Fig. 4 – Performance of each thread and Core Utilization vs. Number of threads  $\tau = 25$  Cycles.  $T_{cache} = 10$  Cycles. Cache miss rate=4%.

Our definition of the tradeoff between throughput (performance) and consumed power follows common definitions used in the field of logic circuit design. If E is the energy and t is the delay, Burd and Brodersen [11] introduce the  $E \cdot t$  and  $E \cdot t^2$  metrics, suggested for fixed-throughput application (e.g.: speech, video...) and maximum-throughput applications, respectively. P'enzes and Martin [12] extended these two metrics to the general metric  $E \cdot t^{\alpha}$ , where  $\alpha$  is made larger as the performance becomes more significant.

The most general performance/power ratio metric is:  $\left(\frac{\text{Average Performance}^{\alpha}}{\text{Consumed Power}^{\beta}}\right)$  (2.5)

Given a CMP with *M* cores and *N* threads, our goal is to find the optimal threads allocations which allocate each thread *j* to core c such that the given performance/power metric is maximized. It can be easily shown that in the case  $\beta > \alpha$ , the optimal allocation is to allocate all threads in a single core. Therefore, similar to [12], we use the performance/power metric with  $\beta = 1$  and  $\alpha \ge 1$ , and we define it by PPM  $\triangleq \left(\frac{\text{Average Performance}^{\alpha}}{\text{Consumed Power}}\right)$ .

## **3** Problems Statements and Allocation Algorithms

## 3.1 The Single Application Problem

We introduce *the single application thread allocation problem*, where a single multithreaded application is executed by a CMP with *M* cores (each with a private cache) and a shared cache. The essence of the problem is how to allocate threads to cores, in order to optimize PPM.

For example, allocating all the threads to one of the cores and shutting down all other cores would result in low power but very low performance.

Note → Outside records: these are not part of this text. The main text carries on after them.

@[simp] theorem widths_portField (m : MagneticField) :
    (portField m).map Prod.fst = [1, 32, 1, 32, 1, 32, 1, 32] := by
  simp [portField]

theorem answers_fieldResult (r : Except ReqFault MagneticField) :
    Answers (some [1, 32, 1, 32, 1, 32, 1, 32]) (fieldResult r) := by
  cases r with
  | ok m =>
    have h : (Result.field m).OnPort _ := .fields (by nofun)
    rw [Result.portFields, widths_portField] at h
    exact answers_ok h
  | error e => exact answers_error _ e

theorem answers_messageResult (r : Except ReqFault Message) :
    Answers (some [1, 32, 1, 32, 1, 32, 1, 32, 32, 32, 32]) (messageResult r) := by
  cases r with
  | ok m =>
    have h : (Result.message m).OnPort _ := .fields (by nofun)
    rw [Result.portFields, List.map_append, widths_portField] at h
    exact answers_ok h
  | error e => exact answers_error _ e

theorem answers_writeAnswer {row : Option (List Nat)} {v : Result} (h : v.OnPort row) (k n : Nat) :
    Answers row (writeAnswer k n v) := by
  unfold writeAnswer
  split
  · exact answers_error _ _
  · exact answers_ok h

/-! ### Byte vectors fit their length field -/

theorem answers_bytesResult {r : Except ReqFault (List Byte)} (h : ∀ b, r = .ok b → b.length < 256) :
    Answers none (bytesResult r) := by
  cases r with
  | ok b => exact answers_ok (.bytes (h b rfl))
  | error e => exact answers_error _ e

theorem length_serialize_lt {m : Message} {b : List Byte} (h : serialize m = .ok b) : b.length < 256 := by
  have hb := (length_payloadOf_bounds m).2
  rw [serialize_eq] at h
  rw [← Except.ok.inj h]
  omega

/-- A frame that CENC returns fits its buffer (R250). -/
theorem length_cobsEncode_le {b f : List Byte} (h : cobsEncode b = .ok f) : f.length ≤ Config.frameBufLen := by
  unfold cobsEncode at h
  split at h
  · cases h
  · rename_i hle
    rw [← Except.ok.inj h]
    exact not_lt.mp hle

/-- A turn of R255's loop writes no more bytes than it takes: `code − 1`, and at most one zero. -/
theorem length_cobsDecodeFrom_le : ∀ (fuel i : Nat) (rest out r : List Byte),
    cobsDecodeFrom fuel i rest out = .ok r → r.length ≤ out.length + rest.length := by
  intro fuel
  induction fuel with
  | zero =>
    intro i rest out r h
    obtain rfl : out = r := by cases rest <;> exact Except.ok.inj h
    exact Nat.le_add_right _ _
  | succ fuel ih =>
    intro i rest out r h
    cases rest with
    | nil =>
      obtain rfl : out = r := Except.ok.inj h
      exact Nat.le_add_right _ _
    | cons code tail =>
      rw [cobsDecodeFrom] at h
      split at h
      · cases h
      · rename_i hcode
        have hpos : code.toNat ≠ 0 := fun h0 => hcode (BitVec.eq_of_toNat_eq h0)
        split at h
        · cases h
        · have hle := ih _ _ _ _ h
          split at hle <;> simp at hle ⊢ <;> omega

/-- What CDEC returns is no longer than its chunk (R255). -/
theorem length_cobsDecode_le {c b : List Byte} (h : cobsDecode c = .ok b) : b.length ≤ c.length := by
  unfold cobsDecode cobsDecodeWith at h
  split at h
  · cases h
  · simpa using length_cobsDecodeFrom_le _ _ _ _ _ h

/-! ### Every request -/

/-- Every request ends with an outcome whose result stands on the port as the request's row says. -/
theorem exec_answers (i : Instr) (s : State) (hwf : i.wellFormed = true) :
    ∃ u r, exec i s = finish u r ∧ Answers (resultWidths i) r := by
  cases i
  case sb => exact ⟨_, _, exec_sb _ _, answers_ok (onPort_frame _)⟩
  case sw => exact ⟨_, _, exec_sw _ _, answers_ok (onPort_frame _)⟩
  case sm => exact ⟨_, _, exec_sm _ _, answers_ok (onPort_frame _)⟩
  case rm => exact ⟨_, _, exec_rm _ _, answers_ok (onPort_frame _)⟩
  case rr => exact ⟨_, _, exec_rr _ _, answers_frameResult _⟩
  case wr => exact ⟨_, _, exec_wr _ _ _, answers_frameResult _⟩
  case ex => exact ⟨_, _, exec_ex _, answers_ok (onPort_frame _)⟩
  case hr => exact ⟨_, _, exec_hr _, answers_ok (onPort_frame _)⟩
  case hs => exact ⟨_, _, exec_hs _, answers_ok (onPort_frame _)⟩
  case rt => exact ⟨_, _, exec_rt _, answers_ok (onPort_frame _)⟩
  case fget => exact ⟨_, _, exec_fget _ _ _ _, answers_fget _ _ _⟩
  case fset => exact ⟨_, _, exec_fset _ _ _ _ _, answers_fset _ _ _ _⟩
  case dgain => exact ⟨_, _, exec_dgain _ _ _, answers_withTag_ok _ (.fields (by nofun)) _⟩
  case dtcmp => exact ⟨_, _, exec_dtcmp _ _ _, answers_withTag_ok _ (.fields (by nofun)) _⟩
  case dhall => exact ⟨_, _, exec_dhall _ _ _, answers_withTag_ok _ (.fields (by nofun)) _⟩
  case dzser => exact ⟨_, _, exec_dzser _ _ _, answers_withTag_ok _ (.fields (by nofun)) _⟩
  case dbist => exact ⟨_, _, exec_dbist _ _ _, answers_withTag_ok _ (.fields (by nofun)) _⟩
  case dres => exact ⟨_, _, exec_dres _ _ _, answers_withTag_ok _ (.fields (by nofun)) _⟩
  case egain => exact ⟨_, _, exec_egain _ _ _ _, answers_egain _ _ _⟩
  case etcmp => exact ⟨_, _, exec_etcmp _ _ _ _, answers_withTag_ok _ (onPort_word _) _⟩
  case ezser => exact ⟨_, _, exec_ezser _ _ _ _, answers_withTag_ok _ (onPort_word _) _⟩
  case ebist => exact ⟨_, _, exec_ebist _ _ _ _, answers_withTag_ok _ (onPort_word _) _⟩
  case snapcap => exact ⟨_, _, (exec_snapcap _ _ _ _ _).trans (finish_ok _ _).symm, answers_ok (.fields (by nofun))⟩
  case snapq => exact ⟨_, _, exec_snapq _, answers_ok (.fields (by nofun))⟩
  case cmdenc => exact ⟨_, _, exec_cmdenc _ _ _ _ _, answers_frameResult _⟩
  case stdec => exact ⟨_, _, exec_stdec _ _, answers_ok (onPort_status _)⟩
  case rmdec => exact ⟨_, _, exec_rmdec _ _ _, answers_rmDecode _ _⟩
  case rrdec => exact ⟨_, _, exec_rrdec _ _, answers_rrDecode _⟩
  case s1dec => exact ⟨_, _, exec_s1dec _ _, answers_s1Decode _⟩
  case conv => exact ⟨_, _, exec_conv _ _ _, answers_fieldResult _⟩
  case ser => exact ⟨_, _, exec_ser _ _, answers_bytesResult fun _ => length_serialize_lt⟩
  case deser => exact ⟨_, _, exec_deser _ _, answers_messageResult _⟩
  case cenc =>
    exact ⟨_, _, exec_cenc _ _, answers_bytesResult fun _ h => (length_cobsEncode_le h).trans_lt (by decide)⟩
  case cdec c =>
    have hvec : c.length ≤ 255 := of_decide_eq_true hwf
    exact ⟨_, _, exec_cdec _ _, answers_bytesResult fun _ h => by have := length_cobsDecode_le h; omega⟩
  case fwrite => exact ⟨_, _, exec_fwrite _ _, answers_writeAnswer (.fields (by nofun)) _ _⟩
  case fread => exact ⟨_, _, exec_fread _, answers_messageResult _⟩
  case msgtx => exact ⟨_, _, exec_msgtx _ _, answers_writeAnswer (.fields (by nofun)) _ _⟩

/-- A request that ends with the result `v` on the response port has returned it. -/
theorem finish_response {u t : State} {r : Except ReqFault Result} {v : Result} (h : finish u r = .next t)
    (hv : t.response = some (.ok v)) : r = .ok v := by
  rw [finish_eq, Host.Outcome.next.injEq] at h
  rw [← h, respond_response, Option.some.injEq] at hv
  cases r with
  | ok a => exact congrArg _ (Response.ok.inj hv)
  | error f => cases hv

/-- What a well-formed request returns stands on the port as the request's row says. -/
theorem onPort_of_exec {i : Instr} {s t : State} {v : Result} (hwf : i.wellFormed = true) (h : exec i s = .next t)
    (hv : t.response = some (.ok v)) : v.OnPort (resultWidths i) := by
  obtain ⟨u, r, hexec, hr⟩ := exec_answers i s hwf
  exact hr v (finish_response (hexec.symm.trans h) hv)

/-! ### Values fit their fields -/

/-- The value of a port field fits the field's width. -/
def PortField.Fits (p : PortField) : Prop := p.2 < 2 ^ p.1

@[simp] theorem fits_portBits {w : Nat} (v : BitVec w) : (portBits v).Fits := v.isLt

@[simp] theorem fits_portBool (b : Bool) : (portBool b).Fits := b.toNat_lt

theorem fits_portOption (v : Option F32) : ∀ p ∈ portOption v, PortField.Fits p := by
  cases v <;> simp [portOption]

theorem fits_portStatus (st : StatusFields) : ∀ p ∈ portStatus st, PortField.Fits p := by
  simp [portStatus]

In contrast to this, distributing threads to all of the cores in the system may be too wasteful in power and might incur unnecessary communication delays.

#### **The Single Application Problem Formulation:**

**Given**: A CMP with *M* identical cores and a shared-cache, which executes an application with *N* symmetric threads  $(\delta_j = \delta, \forall j)$ .  $h^{(c)}$  is the hop distance between core *c* and the shared cache. **Find**: Optimal thread allocation,  $n^{(c)}$  the number of threads are executed by core *c*.

**Which:** maximizes  $PPM = \left(\frac{Average Performance^{\alpha}}{Consumed Power}\right)$ 

Subject to:  $\sum_{c=1}^{M} n^{(c)} = N$ ;  $n^{(c)} \ge 0$ .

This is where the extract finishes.